The Trump administration has also — just when Blackstone has taken steps to move into infrastructure investing — floated infrastructure investment concepts that could direct government spending through Wall Street intermediaries. And as Blackstone has worked to expand its investments in oil and gas drilling, the new administration is preparing to try to loosen environmental regulations that restrict fossil fuel exploration.
Meanwhile, even though Trump campaigned on a promise to end a special “carried interest” tax break that enriches private equity executives like Schwarzman, the White House has yet to offer such a plan — or endorse existing legislation to end the tax break.
Schwarzman declined to answer International Business Times’ questions.
Schwarzman has long been a fixture in Republican politics. The private equity billionaire has routinely been one of the party’s top donors — in the last election cycle alone, he pumped $4.8 million into Republican-aligned super PACs, according to data compiled by the nonpartisan Center for Responsive Politics. He has also touched off political firestorms, at one point likening the Obama administration’s Wall Street policies to the Nazi invasion of Poland.

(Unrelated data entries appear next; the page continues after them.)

-- ==== Sys2Proof/Machine/Resets.lean ====
section
/-! DEFINITION. The three resets (R157, R164, R170, R171). -/

namespace Sys2Proof.Machine

/-- The trunks after a reset: LINK DOWN where the receiver reports no symbol lock, else ACTIVE (R11; log 2). -/
def trunksAtReset (locks : BitVec 8) : Table Trunk :=
  ⟨([0, 1, 2, 3, 4, 5, 6, 7].filter fun t => !locks.getLsbD t).map fun t => (t, Trunk.linkDownAtReset)⟩

/-- Every SEATED ticket becomes INSIDE with no bound station (R171). -/
def keptTicket (t : Ticket) : Ticket := { t with state := if t.state.isSeated then .inside else t.state }

/-- Every block at its values after reset, READY alone in the notice queue (R170). The commands that wait are the senders'. -/
def resetAll (kind : ResetKind) (locks : Locks) (s : State) : State :=
  { State.reset with
    pending := s.pending
    notices := [readyNotice kind]
    trunks := trunksAtReset locks.trunks
    backbone := { State.reset.backbone with up := locks.backbone }
    draws := s.draws }

/-- The reset that keeps the ticket table, the section map and the entry policy (R157, R171). -/
def resetKeeping (locks : Locks) (s : State) : State :=
  { resetAll .keepTickets locks s with
    tickets := s.tickets.mapAll fun _ t => keptTicket t
    sections := s.sections
    settings := { Settings.atReset with policy := s.settings.policy } }

/-- POWER_ON_RESET (R170): RESETN rises. -/
def execPowerOnReset (locks : Locks) (s : State) : Outcome := .next (resetAll .powerOn locks s)

/-- A RESET order (R157): refused for its body or its mode with a reply, else taken with none; no transaction is taken while
RESETN is low. -/
def takeReset (h : OrderHead) (badMode : Bool) (reset : State → State) (s : State) : State :=
  if s.link.resetnLow then s
  else if !h.bodyFits || badMode then placeReply (.order .reset) h.tag .badArgument .empty s
  else (reset s).setLink { State.reset.link with sdo := .zeros }

/-- RESET_FULL (R157); a mode byte that names no mode arrives by this row (log 30). -/
def execResetFull (h : OrderHead) (badMode : Option Byte) (locks : Locks) (s : State) : Outcome :=
  .next (takeReset h badMode.isSome (resetAll .full locks) s)

/-- RESET_KEEP_TICKETS (R157, R171). -/
def execResetKeepTickets (h : OrderHead) (locks : Locks) (s : State) : Outcome :=
  .next (takeReset h false (resetKeeping locks) s)

end Sys2Proof.Machine
end

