/-- R105, R109, R112: an ENTRY claim (code 1) and an EXIT claim (code 3) that pass every check, by the ticket's state; an EXIT unbinds a
SEATED ticket, with the class change cascade of R111 and R132 for its station. Its EXITED verdict stands in class 2 ahead of the cascade's
ENDED verdicts (R110), which is stated for class-2 queues with room. That a message for an UNCONFIGURED cell counts nothing at a full queue
is the model's choice (log 46). -/
def Obligations.EntryAndExitFollowTheTicketsState : Prop :=
  ∀ (m : MessageHead) (n : TicketNumber) (token : Token) (i : Nat) (st : Station) (k : Ticket) (s : State),
    s.purge = none → s.ticket n = some k → k.Passes token →
    (s.Claims m 1 n → s.ClaimsAt m 1 i st → ∃ e, exec (.ticketClaim m 1 n token) s = .next (closeEvent e)
      ∧ (k.state = .loaded ∨ k.state = .outside →
        (k.admissions < s.settings.policy.maxEntries →
          Posted s e (cellOf m) m.addr (.claimVerdict n .admitted) ∧ Advanced s e (.part (.claim .admitted)) 1
          ∧ (∀ x, e.ticket x = if x = n then
              some { k with state := .inside, admissions := k.admissions + 1, lastGate := some (cellOf m) }
              else s.ticket x)
          ∧ e = { s with counters := e.counters, trunks := e.trunks, tickets := e.tickets })
        ∧ (s.settings.policy.maxEntries ≤ k.admissions → OnlyVerdict s e m n (.refused .reentryLimit)))
      ∧ (k.state = .inside ∨ k.state.isSeated = true → s.notices.length < Config.notices →
        Posted s e (cellOf m) m.addr (.claimVerdict n (.refused .inside))
        ∧ Advanced s e (.part (.claim (.refused .inside))) 1
        ∧ e.notices = s.notices ++ [⟨s.time.clock, .duplicateEntry n k.state k.lastGate m.addr (cellOf m)⟩]
        ∧ e = { s with notices := e.notices, counters := e.counters, trunks := e.trunks }))
    ∧ (s.Claims m 3 n → s.ClaimsAt m 3 i st → ∃ e, exec (.ticketClaim m 3 n token) s = .next (closeEvent e)
      ∧ (k.state = .loaded ∨ k.state = .outside → OnlyVerdict s e m n (.refused .notInside))
      ∧ (k.state = .inside ∨ k.state.isSeated = true →
        Advanced s e (.part (.claim .exited)) 1
        ∧ (∀ x, e.ticket x = if x = n then some { k with state := .outside, lastGate := some (cellOf m) }
            else s.ticket x)
        ∧ (k.state = .inside → Posted s e (cellOf m) m.addr (.claimVerdict n .exited)
          ∧ e = { s with counters := e.counters, trunks := e.trunks, tickets := e.tickets })
        ∧ ∀ j holder, k.state = .seated j → s.stations.look j = some holder →
          (∃ rate, e.stations.look j = some { holder with
            ticket := none, cls := .unticketed, weight := s.settings.weights.unticketed
            members := s.keptMembers holder .unticketed, rate := rate })
          ∧ Cascaded s e holder .unticketed
          ∧ (∀ ms, ms = ⟨cellOf m, m.addr, .claimVerdict n .exited⟩ :: s.endedSignals holder .unticketed →
            (∀ t, s.RoomFor ms t) → (∀ t, e.trunk t = s.trunkAfter ms t)
              ∧ CountersKept s e (fun x => x = .part (.claim .exited) ∨ x = .part .membershipsEnded
                ∨ ∃ c, holder.place.cell? = some c ∧ x = .cell c .replayDiscarded))
          ∧ e = { s with
              counters := e.counters, cells := e.cells, trunks := e.trunks, pools := e.pools, stations := e.stations
              tickets := e.tickets, copies := e.copies, owed := e.owed }))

Schwarzman has forged strong political and personal ties to the new White House. Trump in December said he aimed to meet “frequently” with Schwarzman, and he appointed the billionaire to chair the White House’s business advisory council — a panel of corporate CEOs regularly advising the president. A week after the council’s first meeting, Schwarzman hosted a lavish birthday party for himself — which observers speculated cost as much as $20 million — near Trump’s Palm Beach resort, and many top Trump administration officials were in attendance.

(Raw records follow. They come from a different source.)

theorem work_settlePoll (cell : Nat) (s : State) : Work s (settlePoll cell s) := by
  unfold settlePoll
  split
  · exact .refl s
  · split
    · exact .refl s
    · dsimp only
      split
      · exact (work_bump ..).trans (work_updateCell ..)
      · split
        · exact (work_bump ..).trans (work_cellDown ..)
        · exact work_bump ..

theorem work_sendPoll (t cell : Nat) (s : State) : Work s (sendPoll t cell s) :=
  (work_startFrame t _ _ s).trans ((work_settlePoll ..).trans (work_updateCell ..))

theorem work_sendSignal (t : Nat) (m : Signal) (s : State) : Work s (sendSignal t m s) :=
  (work_setTrunk s t _).trans (work_startFrame ..)

theorem work_attemptRecovery (n : Nat) (s : State) : Work s (attemptRecovery n s) := by
  unfold attemptRecovery
  split
  · exact .refl s
  · split
    · dsimp only
      split
      · exact (work_setCopies s _).trans ((work_refreshM ..).trans (work_refreshRates ..))
      · exact .refl s
    · exact .refl s

theorem work_pace (n : Nat) (s : State) : Work s (pace n s) := by
  unfold pace
  split
  · exact .refl s
  · split
    · exact .refl s
    · dsimp only
      split
      · exact work_setCopies ..
      · split
        · exact (work_setCopies s _).trans (work_attemptRecovery ..)
        · exact work_setCopies ..

theorem work_sendReplay (t n : Nat) (s : State) : Work s (sendReplay t n s) := by
  unfold sendReplay
  split
  · exact .refl s
  · split
    · exact .refl s
    · exact (work_setCopies s _).trans ((work_startFrame ..).trans ((work_bump ..).trans (work_pace ..)))

theorem work_sendStation (t i : Nat) (s : State) : Work s (sendStation t i s) := by
  unfold sendStation
  split
  · exact .refl s
  · split
    · exact (work_setStations s _).trans ((work_startFrame ..).trans ((work_setTrunk ..).trans (work_bump ..)))
    · exact .refl s

theorem work_send (t : Nat) (c : Choice) (s : State) : Work s (send t c s) := by
  cases c with
  | poll cell => exact work_sendPoll ..
  | signal m => exact work_sendSignal ..
  | replay n => exact work_sendReplay ..
  | station i => exact work_sendStation ..

theorem work_serveBackbone (s : State) : Work s (serveBackbone s) := by
  unfold serveBackbone
  split
  · exact .refl s
  · split
    · exact work_setBackbone ..
    · exact .refl s

theorem work_settleAccounts (s : State) : Work s (settleAccounts s) := (work_runPasses s).trans (work_trimCredits _)

theorem work_checkDrain (s : State) (t : Nat) : Work s (checkDrain s t) := by
  unfold checkDrain
  split
  · exact (work_enterHeld t s).trans (work_settleAccounts _)
  · exact .refl s

theorem work_serveLinks (fuel : Nat) (s : State) : Work s (serveLinks fuel s) := by
  induction fuel generalizing s with
  | zero => exact .refl s
  | succ fuel ih =>
    unfold serveLinks
    split
    · exact .refl s
    · exact (work_send ..).trans ((work_settleAccounts _).trans (ih _))

/-- The close of an event is work. -/
theorem work_closeEvent (s : State) : Work s (closeEvent s) :=
  (work_settleAccounts s).trans ((Work.foldl _ work_checkDrain _ _).trans ((work_serveLinks ..).trans
    ((work_serveBackbone _).trans (work_runExpiries _))))

theorem work_releaseFrame (f : Option LinkFrame) (s : State) : Work s (releaseFrame f s) := by
  unfold releaseFrame
  split
  · exact work_releaseRef ..
  · exact .refl s

end Sys2Proof.Machine
end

The extent of Schwarzman’s involvement in overseeing Trump administration policy was on display last week. During a White House event, he said his team met with Cabinet secretaries who presented their agenda to his council. Schwarzman said his group has been “working together” with the administration on various policy issues — many of which intersect with Blackstone’s business.
Despite Schwarzman’s formal policy role in the Trump White House, he is not technically on the White House payroll. The Trump administration appears to be interpreting that status to mean he is not subject to strict ethics and conflict-of-interest laws designed to prevent public officials from working on matters in which they have a financial interest.